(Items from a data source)
################

/-! ## Steps without a command (`10_state.md` R24, R36) -/

theorem step_of_pastEnd {s : State} (hr : s.run = .running) (h : s.pm.length ≤ s.pc.toNat) :
    step s = .next (s.takeFault .fetchRange) := by
  have hf : s.fetch = none := List.getElem?_eq_none h
  simp only [step, hr, hf]

theorem step_of_notRunning {s : State} (h : s.run ≠ .running) : step s = .fault (.notRunning s.run) := by
  unfold step
  split
  · exact absurd ‹_› h
  · rfl

/-- Settles O5: the fetch beyond the program's end, and the run states other than RUNNING. -/
theorem stepWithoutACommand : Obligations.StepWithoutACommand :=
  ⟨fun _ hr h => step_of_pastEnd hr h, fun _ h => step_of_notRunning h⟩

/-! ## Host actions and reads by run state (`10_state.md` R37) -/

variable {s t : State}

theorem hostAct_of_running {a : HostAction} (hr : s.run = .running) (ha : a ≠ .reset) :
    hostAct a s = .error .running :=
  if_pos ⟨hr, ha⟩

theorem hostRead_of_running {r : HostRead} (hr : s.run = .running) (h : r ≠ .reg 5) : hostRead r s = .error .running :=
  if_pos ⟨hr, h⟩

theorem hostAct_of_stopped (h : s.run ≠ .running) (a : HostAction) : hostAct a s = s.hostEffect a :=
  if_neg fun hh => h hh.1

theorem hostRead_of_stopped (h : s.run ≠ .running) (r : HostRead) : hostRead r s = s.hostValue r :=
  if_neg fun hh => h hh.1

theorem hostAct_reset (s : State) : hostAct .reset s = .ok s.hardReset :=
  if_neg fun hh => hh.2 rfl

/-- A host action that is possible is a reset or has its effect on a stopped sequencer. -/
theorem hostAct_cases {a : HostAction} (h : hostAct a s = .ok t) :
    t = s.hardReset ∨ s.run ≠ .running ∧ s.hostEffect a = .ok t := by
  by_cases hr : s.run = .running
  · by_cases ha : a = .reset
    · subst ha
      rw [hostAct_reset] at h
      exact .inl (Except.ok.inj h).symm
    · rw [hostAct_of_running hr ha] at h
      cases h
  · exact .inr ⟨hr, hostAct_of_stopped hr a ▸ h⟩

/-! ## The invariant (`10_state.md` R37, R42) -/

/-- The position at the first bit is legal (`10_state.md` R39). -/
theorem Reader.legal_start {ib : List Byte} (h : ib.length < 2 ^ 32) : (⟨ib, 0, 0⟩ : Reader).Legal :=
  ⟨h, Nat.zero_le _, fun _ => rfl⟩

/-- The reset state meets the invariant under all legal parameters. -/
theorem inv_of_reset {c : Config} (hc : LegalConfig c) (n : Nat) :
    ({ State.reset with cfg := c, draws := n } : State).Inv where
  config := hc
  program := Nat.zero_le _
  cmForm := List.Pairwise.nil
  cmSpace _ he := nomatch he
  sqForm := List.Pairwise.nil
  sqSpace _ he := nomatch he
  output := Nat.zero_le _
  writer := rfl
  input := Nat.zero_le _
  reader := Reader.legal_start (Nat.two_pow_pos 32)
  faulted := by simp [State.reset]
  counter := by simp [State.reset]

/-- The defaults of `00_scope.md` R9 are legal. -/
theorem legalConfig_default : LegalConfig Config.default :=
  have scan {n : Nat} (hn : 1 ≤ n) : IsScan n (scanOrder Config.default.zz n) := isScan_diagonalScan hn
  { cmWords := by decide
    pmWords := by decide
    obBytes := by decide
    ibBytes := by decide
    scan8 := scan (by omega)
    scan16 := scan (by omega)
    scan32 := scan (by omega) }

/-- Settles O58: the reset state with the default parameters. -/
theorem invariantAtReset : Obligations.InvariantAtReset :=
  inv_of_reset legalConfig_default 0

/-- The effect of a host action on a stopped sequencer keeps the invariant. -/
theorem hostEffect_keeps_inv {a : HostAction} (h : s.Inv) (hr : s.run ≠ .running) (e : s.hostEffect a = .ok t) :
    t.Inv := by
  cases a with
  | reset => cases e; exact inv_of_reset h.config _
  | loadProg words =>
    simp only [State.hostEffect] at e
    split at e <;> cases e
    exact { h with program := ‹_›, counter := fun hh => absurd hh hr }
  | writeCM a v =>
    simp only [State.hostEffect] at e
    split at e <;> cases e
    have hw := h.cmFits.write ‹_› v
    exact { h with cmForm := hw.form, cmSpace := hw.space }
  | writeSQ i v =>
    simp only [State.hostEffect] at e
    split at e <;> cases e
    have hw := h.sqFits.write ‹_› v
    exact { h with sqForm := hw.form, sqSpace := hw.space }
  | loadIB bytes =>
    simp only [State.hostEffect] at e
    split at e <;> cases e
    have hb : bytes.length ≤ s.cfg.ibBytes := ‹_›
    have hc := h.config.ibBytes
    exact { h with input := hb, reader := Reader.legal_start (by omega) }
  | clearOB => cases e; exact { h with output := Nat.zero_le _, writer := rfl }
  | writeReg n v =>
    simp only [State.hostEffect, State.writeReg] at e
    split at e <;> cases e <;> exact { h with }
  | start =>
    simp only [State.hostEffect] at e
    split at e <;> cases e
    have hf : s.run ≠ .faulted := by rcases ‹_ ∨ _› with hh | hh <;> simp [hh]
    exact { h with faulted := by simpa [hf] using h.faulted, counter := fun _ => Nat.zero_le _ }
  | clearFault =>
    simp only [State.hostEffect] at e
    split at e <;> cases e
    exact { h with faulted := by simp, counter := by simp }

################

▶ [BRIEF]:
Retype the entries above exactly as they appear.

▶ [PROBLEM SOLUTION]:
/-! ## Steps without a command (`10_state.md` R24, R36) -/

theorem step_of_pastEnd {s : State} (hr : s.run = .running) (h : s.pm.length ≤ s.pc.toNat) :
    step s = .next (s.takeFault .fetchRange) := by
  have hf : s.fetch = none := List.getElem?_eq_none h
  simp only [step, hr, hf]

theorem step_of_notRunning {s : State} (h : s.run ≠ .running) : step s = .fault (.notRunning s.run) := by
  unfold step
  split
  · exact absurd ‹_› h
  · rfl

/-- Settles O5: the fetch beyond the program's end, and the run states other than RUNNING. -/
theorem stepWithoutACommand : Obligations.StepWithoutACommand :=
  ⟨fun _ hr h => step_of_pastEnd hr h, fun _ h => step_of_notRunning h⟩

/-! ## Host actions and reads by run state (`10_state.md` R37) -/

variable {s t : State}

theorem hostAct_of_running {a : HostAction} (hr : s.run = .running) (ha : a ≠ .reset) :
    hostAct a s = .error .running :=
  if_pos ⟨hr, ha⟩

theorem hostRead_of_running {r : HostRead} (hr : s.run = .running) (h : r ≠ .reg 5) : hostRead r s = .error .running :=
  if_pos ⟨hr, h⟩

theorem hostAct_of_stopped (h : s.run ≠ .running) (a : HostAction) : hostAct a s = s.hostEffect a :=
  if_neg fun hh => h hh.1

theorem hostRead_of_stopped (h : s.run ≠ .running) (r : HostRead) : hostRead r s = s.hostValue r :=
  if_neg fun hh => h hh.1

theorem hostAct_reset (s : State) : hostAct .reset s = .ok s.hardReset :=
  if_neg fun hh => hh.2 rfl

/-- A host action that is possible is a reset or has its effect on a stopped sequencer. -/
theorem hostAct_cases {a : HostAction} (h : hostAct a s = .ok t) :
    t = s.hardReset ∨ s.run ≠ .running ∧ s.hostEffect a = .ok t := by
  by_cases hr : s.run = .running
  · by_cases ha : a = .reset
    · subst ha
      rw [hostAct_reset] at h
      exact .inl (Except.ok.inj h).symm
    · rw [hostAct_of_running hr ha] at h
      cases h
  · exact .inr ⟨hr, hostAct_of_stopped hr a ▸ h⟩

/-! ## The invariant (`10_state.md` R37, R42) -/

/-- The position at the first bit is legal (`10_state.md` R39). -/
theorem Reader.legal_start {ib : List Byte} (h : ib.length < 2 ^ 32) : (⟨ib, 0, 0⟩ : Reader).Legal :=
  ⟨h, Nat.zero_le _, fun _ => rfl⟩

/-- The reset state meets the invariant under all legal parameters. -/
theorem inv_of_reset {c : Config} (hc : LegalConfig c) (n : Nat) :
    ({ State.reset with cfg := c, draws := n } : State).Inv where
  config := hc
  program := Nat.zero_le _
  cmForm := List.Pairwise.nil
  cmSpace _ he := nomatch he
  sqForm := List.Pairwise.nil
  sqSpace _ he := nomatch he
  output := Nat.zero_le _
  writer := rfl
  input := Nat.zero_le _
  reader := Reader.legal_start (Nat.two_pow_pos 32)
  faulted := by simp [State.reset]
  counter := by simp [State.reset]

/-- The defaults of `00_scope.md` R9 are legal. -/
theorem legalConfig_default : LegalConfig Config.default :=
  have scan {n : Nat} (hn : 1 ≤ n) : IsScan n (scanOrder Config.default.zz n) := isScan_diagonalScan hn
  { cmWords := by decide
    pmWords := by decide
    obBytes := by decide
    ibBytes := by decide
    scan8 := scan (by omega)
    scan16 := scan (by omega)
    scan32 := scan (by omega) }

/-- Settles O58: the reset state with the default parameters. -/
theorem invariantAtReset : Obligations.InvariantAtReset :=
  inv_of_reset legalConfig_default 0

/-- The effect of a host action on a stopped sequencer keeps the invariant. -/
theorem hostEffect_keeps_inv {a : HostAction} (h : s.Inv) (hr : s.run ≠ .running) (e : s.hostEffect a = .ok t) :
    t.Inv := by
  cases a with
  | reset => cases e; exact inv_of_reset h.config _
  | loadProg words =>
    simp only [State.hostEffect] at e
    split at e <;> cases e
    exact { h with program := ‹_›, counter := fun hh => absurd hh hr }
  | writeCM a v =>
    simp only [State.hostEffect] at e
    split at e <;> cases e
    have hw := h.cmFits.write ‹_› v
    exact { h with cmForm := hw.form, cmSpace := hw.space }
  | writeSQ i v =>
    simp only [State.hostEffect] at e
    split at e <;> cases e
    have hw := h.sqFits.write ‹_› v
    exact { h with sqForm := hw.form, sqSpace := hw.space }
  | loadIB bytes =>
    simp only [State.hostEffect] at e
    split at e <;> cases e
    have hb : bytes.length ≤ s.cfg.ibBytes := ‹_›
    have hc := h.config.ibBytes
    exact { h with input := hb, reader := Reader.legal_start (by omega) }
  | clearOB => cases e; exact { h with output := Nat.zero_le _, writer := rfl }
  | writeReg n v =>
    simp only [State.hostEffect, State.writeReg] at e
    split at e <;> cases e <;> exact { h with }
  | start =>
    simp only [State.hostEffect] at e
    split at e <;> cases e
    have hf : s.run ≠ .faulted := by rcases ‹_ ∨ _› with hh | hh <;> simp [hh]
    exact { h with faulted := by simpa [hf] using h.faulted, counter := fun _ => Nat.zero_le _ }
  | clearFault =>
    simp only [State.hostEffect] at e
    split at e <;> cases e
    exact { h with faulted := by simp, counter := by simp }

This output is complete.